____ MATERIAL SUPPLIED

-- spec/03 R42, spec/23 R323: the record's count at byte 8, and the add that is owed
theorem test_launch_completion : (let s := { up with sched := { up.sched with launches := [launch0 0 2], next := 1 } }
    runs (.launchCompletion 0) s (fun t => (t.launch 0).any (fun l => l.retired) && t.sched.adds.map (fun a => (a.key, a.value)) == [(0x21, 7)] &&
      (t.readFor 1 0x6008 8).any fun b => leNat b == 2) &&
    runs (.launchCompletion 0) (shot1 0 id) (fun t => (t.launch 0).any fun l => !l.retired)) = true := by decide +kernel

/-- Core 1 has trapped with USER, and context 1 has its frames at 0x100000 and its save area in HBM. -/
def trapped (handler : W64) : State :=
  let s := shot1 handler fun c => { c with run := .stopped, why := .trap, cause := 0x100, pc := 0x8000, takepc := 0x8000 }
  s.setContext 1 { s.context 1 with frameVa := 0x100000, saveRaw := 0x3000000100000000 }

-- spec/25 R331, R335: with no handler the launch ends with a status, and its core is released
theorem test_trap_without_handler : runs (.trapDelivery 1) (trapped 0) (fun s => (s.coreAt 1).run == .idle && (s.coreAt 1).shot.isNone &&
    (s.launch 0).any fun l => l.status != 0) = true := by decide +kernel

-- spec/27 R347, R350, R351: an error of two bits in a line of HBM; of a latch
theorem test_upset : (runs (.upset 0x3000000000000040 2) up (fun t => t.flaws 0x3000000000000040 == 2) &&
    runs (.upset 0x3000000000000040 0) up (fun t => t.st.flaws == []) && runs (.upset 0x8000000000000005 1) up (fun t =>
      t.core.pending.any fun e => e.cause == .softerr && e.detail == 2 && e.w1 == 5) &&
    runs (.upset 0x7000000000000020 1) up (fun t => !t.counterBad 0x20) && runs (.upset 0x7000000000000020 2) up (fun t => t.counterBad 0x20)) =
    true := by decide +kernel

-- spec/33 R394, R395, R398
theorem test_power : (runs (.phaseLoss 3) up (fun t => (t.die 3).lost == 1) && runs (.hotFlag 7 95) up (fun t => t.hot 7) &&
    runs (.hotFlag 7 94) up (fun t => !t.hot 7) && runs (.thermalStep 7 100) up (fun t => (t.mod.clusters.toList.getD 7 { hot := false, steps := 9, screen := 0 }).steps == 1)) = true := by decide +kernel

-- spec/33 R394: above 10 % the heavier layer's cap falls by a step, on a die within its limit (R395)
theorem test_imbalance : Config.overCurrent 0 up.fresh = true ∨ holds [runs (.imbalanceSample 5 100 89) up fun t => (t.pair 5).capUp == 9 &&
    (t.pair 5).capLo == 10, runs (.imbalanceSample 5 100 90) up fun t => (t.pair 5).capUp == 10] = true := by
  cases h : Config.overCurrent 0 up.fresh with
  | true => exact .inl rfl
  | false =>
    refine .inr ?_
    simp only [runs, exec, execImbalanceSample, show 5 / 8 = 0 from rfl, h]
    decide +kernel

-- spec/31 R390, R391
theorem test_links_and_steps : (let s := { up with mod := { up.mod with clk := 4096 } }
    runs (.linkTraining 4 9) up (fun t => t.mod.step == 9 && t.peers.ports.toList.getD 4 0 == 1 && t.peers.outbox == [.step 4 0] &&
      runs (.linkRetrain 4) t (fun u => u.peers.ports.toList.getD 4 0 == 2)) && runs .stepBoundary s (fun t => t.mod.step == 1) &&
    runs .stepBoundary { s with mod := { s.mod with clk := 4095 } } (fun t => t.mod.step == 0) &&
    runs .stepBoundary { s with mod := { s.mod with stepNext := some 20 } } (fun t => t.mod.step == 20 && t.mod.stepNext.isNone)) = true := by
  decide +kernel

________
____ MATERIAL SUPPLIED

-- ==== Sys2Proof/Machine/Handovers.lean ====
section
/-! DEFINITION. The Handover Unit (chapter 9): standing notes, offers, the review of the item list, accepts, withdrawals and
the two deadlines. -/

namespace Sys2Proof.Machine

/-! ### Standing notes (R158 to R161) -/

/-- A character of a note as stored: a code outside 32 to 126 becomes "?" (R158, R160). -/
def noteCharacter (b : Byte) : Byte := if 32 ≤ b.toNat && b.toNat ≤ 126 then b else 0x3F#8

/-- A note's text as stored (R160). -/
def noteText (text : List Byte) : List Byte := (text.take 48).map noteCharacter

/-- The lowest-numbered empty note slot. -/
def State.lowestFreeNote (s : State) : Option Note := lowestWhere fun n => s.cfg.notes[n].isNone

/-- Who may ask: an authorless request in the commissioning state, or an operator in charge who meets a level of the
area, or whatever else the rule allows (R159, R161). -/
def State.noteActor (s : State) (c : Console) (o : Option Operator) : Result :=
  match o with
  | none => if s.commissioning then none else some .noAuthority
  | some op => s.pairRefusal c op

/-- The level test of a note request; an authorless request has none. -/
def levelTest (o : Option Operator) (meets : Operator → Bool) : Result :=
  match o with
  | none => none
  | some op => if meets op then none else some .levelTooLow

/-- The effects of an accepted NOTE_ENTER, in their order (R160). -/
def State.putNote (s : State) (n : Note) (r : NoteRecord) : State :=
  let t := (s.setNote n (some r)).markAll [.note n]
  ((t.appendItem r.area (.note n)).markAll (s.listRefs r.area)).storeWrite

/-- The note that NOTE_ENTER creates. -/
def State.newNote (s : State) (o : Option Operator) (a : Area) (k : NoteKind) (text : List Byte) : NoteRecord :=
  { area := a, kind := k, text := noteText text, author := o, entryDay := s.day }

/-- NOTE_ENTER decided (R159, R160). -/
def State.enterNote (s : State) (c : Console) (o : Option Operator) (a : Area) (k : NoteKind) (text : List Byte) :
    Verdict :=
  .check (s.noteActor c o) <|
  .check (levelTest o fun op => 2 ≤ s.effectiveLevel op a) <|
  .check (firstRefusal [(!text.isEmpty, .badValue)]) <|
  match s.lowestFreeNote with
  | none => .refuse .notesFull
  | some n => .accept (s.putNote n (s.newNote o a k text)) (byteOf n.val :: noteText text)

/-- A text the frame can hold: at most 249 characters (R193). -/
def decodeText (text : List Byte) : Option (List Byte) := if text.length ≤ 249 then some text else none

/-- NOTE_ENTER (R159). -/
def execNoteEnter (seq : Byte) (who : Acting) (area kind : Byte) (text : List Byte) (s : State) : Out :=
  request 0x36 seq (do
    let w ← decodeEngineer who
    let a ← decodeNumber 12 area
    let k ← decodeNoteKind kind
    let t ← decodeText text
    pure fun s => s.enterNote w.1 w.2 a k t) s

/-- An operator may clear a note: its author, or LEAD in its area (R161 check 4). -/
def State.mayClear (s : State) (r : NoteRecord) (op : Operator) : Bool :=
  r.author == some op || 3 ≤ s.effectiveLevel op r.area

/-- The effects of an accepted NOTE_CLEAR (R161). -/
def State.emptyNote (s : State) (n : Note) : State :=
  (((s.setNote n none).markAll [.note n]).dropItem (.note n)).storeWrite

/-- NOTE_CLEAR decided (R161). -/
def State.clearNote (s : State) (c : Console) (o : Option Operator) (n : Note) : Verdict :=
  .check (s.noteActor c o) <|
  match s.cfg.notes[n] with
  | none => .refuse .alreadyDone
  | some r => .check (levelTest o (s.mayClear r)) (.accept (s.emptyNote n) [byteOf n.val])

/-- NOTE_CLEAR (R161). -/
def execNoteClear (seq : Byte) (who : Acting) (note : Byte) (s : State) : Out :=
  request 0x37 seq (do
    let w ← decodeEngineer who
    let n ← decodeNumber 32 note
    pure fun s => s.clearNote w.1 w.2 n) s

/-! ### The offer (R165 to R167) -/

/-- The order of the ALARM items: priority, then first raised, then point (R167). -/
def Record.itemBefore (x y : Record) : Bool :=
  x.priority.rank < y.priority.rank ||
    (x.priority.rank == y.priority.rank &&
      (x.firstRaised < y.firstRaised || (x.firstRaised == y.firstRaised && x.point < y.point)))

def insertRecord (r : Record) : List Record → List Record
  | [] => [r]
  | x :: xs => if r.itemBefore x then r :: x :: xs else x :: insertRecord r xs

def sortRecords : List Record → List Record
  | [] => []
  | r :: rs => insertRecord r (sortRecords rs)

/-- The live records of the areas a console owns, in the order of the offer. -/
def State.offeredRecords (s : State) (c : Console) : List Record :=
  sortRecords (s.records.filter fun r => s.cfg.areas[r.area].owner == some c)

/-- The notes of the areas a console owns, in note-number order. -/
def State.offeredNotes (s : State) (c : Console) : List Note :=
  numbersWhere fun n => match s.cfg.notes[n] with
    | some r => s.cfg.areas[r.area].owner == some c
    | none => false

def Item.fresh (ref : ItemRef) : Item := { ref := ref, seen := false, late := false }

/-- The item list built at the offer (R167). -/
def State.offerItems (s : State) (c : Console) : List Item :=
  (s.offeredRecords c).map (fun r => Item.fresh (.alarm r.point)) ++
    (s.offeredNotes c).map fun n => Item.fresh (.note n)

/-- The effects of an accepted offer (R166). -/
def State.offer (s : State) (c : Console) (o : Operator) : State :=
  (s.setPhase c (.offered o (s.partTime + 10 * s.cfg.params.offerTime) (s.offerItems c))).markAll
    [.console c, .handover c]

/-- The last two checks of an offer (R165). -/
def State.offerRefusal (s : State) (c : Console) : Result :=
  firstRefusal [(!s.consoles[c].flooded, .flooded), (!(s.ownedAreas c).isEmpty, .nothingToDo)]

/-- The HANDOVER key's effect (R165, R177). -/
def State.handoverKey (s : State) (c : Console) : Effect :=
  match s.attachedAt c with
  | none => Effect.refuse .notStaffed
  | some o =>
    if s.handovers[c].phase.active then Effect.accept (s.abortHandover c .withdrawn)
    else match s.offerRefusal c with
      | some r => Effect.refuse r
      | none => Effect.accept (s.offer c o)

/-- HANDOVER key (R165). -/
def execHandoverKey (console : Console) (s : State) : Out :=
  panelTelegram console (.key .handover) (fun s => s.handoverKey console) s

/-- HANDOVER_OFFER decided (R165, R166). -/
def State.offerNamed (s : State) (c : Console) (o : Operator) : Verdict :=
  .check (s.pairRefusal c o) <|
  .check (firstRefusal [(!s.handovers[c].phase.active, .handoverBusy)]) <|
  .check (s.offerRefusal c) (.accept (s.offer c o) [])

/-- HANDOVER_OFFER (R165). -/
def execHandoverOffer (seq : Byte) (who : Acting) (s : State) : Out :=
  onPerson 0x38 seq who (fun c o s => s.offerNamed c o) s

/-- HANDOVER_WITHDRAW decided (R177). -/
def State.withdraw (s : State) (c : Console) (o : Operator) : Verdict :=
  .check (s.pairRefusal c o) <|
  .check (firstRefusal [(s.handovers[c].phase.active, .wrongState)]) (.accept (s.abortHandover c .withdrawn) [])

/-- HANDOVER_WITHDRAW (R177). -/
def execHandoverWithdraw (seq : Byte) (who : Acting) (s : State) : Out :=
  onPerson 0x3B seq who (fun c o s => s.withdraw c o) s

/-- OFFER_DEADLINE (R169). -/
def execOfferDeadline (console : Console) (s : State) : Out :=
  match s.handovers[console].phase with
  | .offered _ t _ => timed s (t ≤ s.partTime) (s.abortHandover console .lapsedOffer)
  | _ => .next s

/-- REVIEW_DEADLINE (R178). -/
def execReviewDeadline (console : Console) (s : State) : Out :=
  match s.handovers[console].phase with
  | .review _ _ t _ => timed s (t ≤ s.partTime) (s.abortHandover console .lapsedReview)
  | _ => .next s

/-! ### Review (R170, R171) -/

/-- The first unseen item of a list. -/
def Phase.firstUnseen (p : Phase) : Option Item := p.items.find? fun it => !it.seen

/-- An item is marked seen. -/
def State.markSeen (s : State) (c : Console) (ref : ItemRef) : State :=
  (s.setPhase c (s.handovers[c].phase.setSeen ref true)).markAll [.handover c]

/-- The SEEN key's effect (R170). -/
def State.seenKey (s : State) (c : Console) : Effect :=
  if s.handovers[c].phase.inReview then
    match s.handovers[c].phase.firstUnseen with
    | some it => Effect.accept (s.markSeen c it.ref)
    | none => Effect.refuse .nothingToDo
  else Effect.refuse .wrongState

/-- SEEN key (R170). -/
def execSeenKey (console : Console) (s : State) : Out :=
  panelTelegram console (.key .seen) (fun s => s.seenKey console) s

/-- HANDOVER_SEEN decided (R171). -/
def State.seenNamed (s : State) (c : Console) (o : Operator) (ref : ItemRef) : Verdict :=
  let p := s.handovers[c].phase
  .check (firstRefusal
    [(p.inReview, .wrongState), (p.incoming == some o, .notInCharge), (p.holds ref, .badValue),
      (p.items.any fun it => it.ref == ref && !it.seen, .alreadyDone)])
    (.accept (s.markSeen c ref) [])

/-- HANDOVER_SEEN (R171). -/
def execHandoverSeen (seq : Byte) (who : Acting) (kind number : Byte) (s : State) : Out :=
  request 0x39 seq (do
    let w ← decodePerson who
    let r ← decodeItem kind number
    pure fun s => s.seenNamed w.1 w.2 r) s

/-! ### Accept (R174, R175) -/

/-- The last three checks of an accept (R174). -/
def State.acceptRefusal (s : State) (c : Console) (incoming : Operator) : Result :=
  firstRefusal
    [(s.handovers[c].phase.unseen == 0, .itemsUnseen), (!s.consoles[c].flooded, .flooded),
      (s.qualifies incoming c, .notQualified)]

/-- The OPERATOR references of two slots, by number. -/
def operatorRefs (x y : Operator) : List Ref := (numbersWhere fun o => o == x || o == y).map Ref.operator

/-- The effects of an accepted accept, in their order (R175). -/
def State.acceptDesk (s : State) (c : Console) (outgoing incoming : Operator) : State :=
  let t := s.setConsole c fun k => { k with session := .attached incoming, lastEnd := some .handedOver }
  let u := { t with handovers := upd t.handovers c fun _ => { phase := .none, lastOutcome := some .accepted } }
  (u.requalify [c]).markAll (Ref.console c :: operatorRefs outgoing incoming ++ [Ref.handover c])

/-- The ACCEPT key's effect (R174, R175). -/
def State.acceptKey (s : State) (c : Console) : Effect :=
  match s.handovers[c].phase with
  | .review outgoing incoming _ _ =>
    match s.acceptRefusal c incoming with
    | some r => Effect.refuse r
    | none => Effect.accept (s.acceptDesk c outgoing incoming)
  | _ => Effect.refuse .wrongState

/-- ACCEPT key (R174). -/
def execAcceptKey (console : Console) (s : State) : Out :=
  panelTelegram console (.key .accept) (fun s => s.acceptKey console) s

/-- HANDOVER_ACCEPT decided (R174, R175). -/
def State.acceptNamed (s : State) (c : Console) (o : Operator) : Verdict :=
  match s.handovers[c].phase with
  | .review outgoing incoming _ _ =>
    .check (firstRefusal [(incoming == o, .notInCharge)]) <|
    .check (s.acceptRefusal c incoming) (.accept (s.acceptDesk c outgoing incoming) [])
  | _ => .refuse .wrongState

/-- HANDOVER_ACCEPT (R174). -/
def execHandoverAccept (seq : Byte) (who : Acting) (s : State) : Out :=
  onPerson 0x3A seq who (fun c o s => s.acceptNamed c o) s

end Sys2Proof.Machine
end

________
____ MATERIAL SUPPLIED

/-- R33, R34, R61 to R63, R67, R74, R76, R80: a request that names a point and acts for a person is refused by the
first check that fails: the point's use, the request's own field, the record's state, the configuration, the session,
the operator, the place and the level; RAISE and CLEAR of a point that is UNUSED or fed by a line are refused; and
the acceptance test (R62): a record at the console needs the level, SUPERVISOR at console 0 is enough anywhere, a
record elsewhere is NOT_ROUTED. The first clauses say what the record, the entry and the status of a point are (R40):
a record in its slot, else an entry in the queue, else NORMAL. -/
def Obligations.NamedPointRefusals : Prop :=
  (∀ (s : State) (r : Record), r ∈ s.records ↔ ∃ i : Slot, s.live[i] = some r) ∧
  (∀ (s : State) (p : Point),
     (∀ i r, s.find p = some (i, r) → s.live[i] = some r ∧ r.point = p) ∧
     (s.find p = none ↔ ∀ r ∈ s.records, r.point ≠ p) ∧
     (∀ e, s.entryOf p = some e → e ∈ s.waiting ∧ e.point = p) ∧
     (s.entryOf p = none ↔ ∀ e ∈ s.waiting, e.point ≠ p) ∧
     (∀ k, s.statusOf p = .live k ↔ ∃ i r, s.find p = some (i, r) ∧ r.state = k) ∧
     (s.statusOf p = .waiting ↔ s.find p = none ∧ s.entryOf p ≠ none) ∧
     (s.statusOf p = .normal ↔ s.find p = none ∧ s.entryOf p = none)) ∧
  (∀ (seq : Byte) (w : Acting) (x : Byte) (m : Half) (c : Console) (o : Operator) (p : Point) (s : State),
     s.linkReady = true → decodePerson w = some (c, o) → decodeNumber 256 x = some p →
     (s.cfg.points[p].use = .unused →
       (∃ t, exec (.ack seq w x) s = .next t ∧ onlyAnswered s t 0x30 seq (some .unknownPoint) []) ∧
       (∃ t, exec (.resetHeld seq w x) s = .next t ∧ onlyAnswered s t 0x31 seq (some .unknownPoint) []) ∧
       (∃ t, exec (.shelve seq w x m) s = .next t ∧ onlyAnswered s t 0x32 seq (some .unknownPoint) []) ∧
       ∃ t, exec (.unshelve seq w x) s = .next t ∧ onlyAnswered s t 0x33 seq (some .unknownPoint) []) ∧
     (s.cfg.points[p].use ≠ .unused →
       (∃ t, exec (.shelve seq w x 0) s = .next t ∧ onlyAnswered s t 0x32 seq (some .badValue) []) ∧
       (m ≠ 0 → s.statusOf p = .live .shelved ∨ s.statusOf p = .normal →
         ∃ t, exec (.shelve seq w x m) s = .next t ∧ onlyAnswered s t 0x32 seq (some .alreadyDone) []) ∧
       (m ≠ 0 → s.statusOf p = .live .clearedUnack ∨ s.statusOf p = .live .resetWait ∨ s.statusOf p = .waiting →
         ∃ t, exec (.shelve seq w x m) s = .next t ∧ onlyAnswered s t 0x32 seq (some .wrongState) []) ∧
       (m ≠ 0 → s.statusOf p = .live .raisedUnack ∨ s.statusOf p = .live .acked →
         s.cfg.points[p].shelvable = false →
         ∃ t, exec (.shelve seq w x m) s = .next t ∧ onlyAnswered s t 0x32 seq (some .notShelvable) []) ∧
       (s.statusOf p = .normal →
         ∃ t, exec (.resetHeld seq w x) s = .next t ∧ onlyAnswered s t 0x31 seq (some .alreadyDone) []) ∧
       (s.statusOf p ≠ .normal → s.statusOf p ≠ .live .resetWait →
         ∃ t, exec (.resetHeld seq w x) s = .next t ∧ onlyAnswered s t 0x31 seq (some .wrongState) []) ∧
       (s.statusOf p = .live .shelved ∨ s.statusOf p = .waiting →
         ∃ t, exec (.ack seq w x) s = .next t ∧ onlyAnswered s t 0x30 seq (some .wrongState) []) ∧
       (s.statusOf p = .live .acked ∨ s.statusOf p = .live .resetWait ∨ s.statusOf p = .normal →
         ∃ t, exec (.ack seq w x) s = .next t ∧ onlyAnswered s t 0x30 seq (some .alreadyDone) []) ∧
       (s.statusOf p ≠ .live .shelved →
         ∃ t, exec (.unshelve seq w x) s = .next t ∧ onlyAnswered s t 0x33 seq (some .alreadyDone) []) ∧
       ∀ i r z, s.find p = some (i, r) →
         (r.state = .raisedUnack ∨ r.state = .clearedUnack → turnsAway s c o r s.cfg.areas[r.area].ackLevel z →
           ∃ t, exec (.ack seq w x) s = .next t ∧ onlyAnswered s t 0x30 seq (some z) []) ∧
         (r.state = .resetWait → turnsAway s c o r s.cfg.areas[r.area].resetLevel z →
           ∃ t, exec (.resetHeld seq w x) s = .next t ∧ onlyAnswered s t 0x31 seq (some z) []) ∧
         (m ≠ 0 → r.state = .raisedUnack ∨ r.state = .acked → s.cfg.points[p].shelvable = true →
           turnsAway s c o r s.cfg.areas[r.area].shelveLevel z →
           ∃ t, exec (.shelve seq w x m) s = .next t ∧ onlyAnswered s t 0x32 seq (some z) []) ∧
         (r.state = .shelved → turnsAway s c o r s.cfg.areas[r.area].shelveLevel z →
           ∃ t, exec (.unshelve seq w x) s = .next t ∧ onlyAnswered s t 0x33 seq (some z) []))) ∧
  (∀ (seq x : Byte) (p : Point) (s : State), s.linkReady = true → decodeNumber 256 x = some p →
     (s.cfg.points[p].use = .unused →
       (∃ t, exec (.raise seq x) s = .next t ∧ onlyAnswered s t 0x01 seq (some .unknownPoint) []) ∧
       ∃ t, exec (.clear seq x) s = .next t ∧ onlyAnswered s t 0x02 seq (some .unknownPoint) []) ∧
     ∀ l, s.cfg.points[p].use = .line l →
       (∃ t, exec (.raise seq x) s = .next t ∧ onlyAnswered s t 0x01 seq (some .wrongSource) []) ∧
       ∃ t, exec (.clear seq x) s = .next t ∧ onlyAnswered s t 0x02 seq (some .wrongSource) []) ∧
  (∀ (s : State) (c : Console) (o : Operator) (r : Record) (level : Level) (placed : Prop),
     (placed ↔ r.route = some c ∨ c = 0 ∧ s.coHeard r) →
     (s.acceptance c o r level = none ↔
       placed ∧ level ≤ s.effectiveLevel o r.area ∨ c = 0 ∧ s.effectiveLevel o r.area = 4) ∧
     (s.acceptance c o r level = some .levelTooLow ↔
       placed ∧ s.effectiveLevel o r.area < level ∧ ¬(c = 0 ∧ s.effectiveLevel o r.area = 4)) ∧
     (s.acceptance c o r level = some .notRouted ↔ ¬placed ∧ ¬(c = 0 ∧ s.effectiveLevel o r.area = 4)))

________

TASK INSTRUCTIONS:
Each line in the records that carries "turnsAway" must be copied out.

ANSWER TO THE EXERCISE:
         (r.state = .raisedUnack ∨ r.state = .clearedUnack → turnsAway s c o r s.cfg.areas[r.area].ackLevel z →
         (r.state = .resetWait → turnsAway s c o r s.cfg.areas[r.area].resetLevel z →
           turnsAway s c o r s.cfg.areas[r.area].shelveLevel z →
         (r.state = .shelved → turnsAway s c o r s.cfg.areas[r.area].shelveLevel z →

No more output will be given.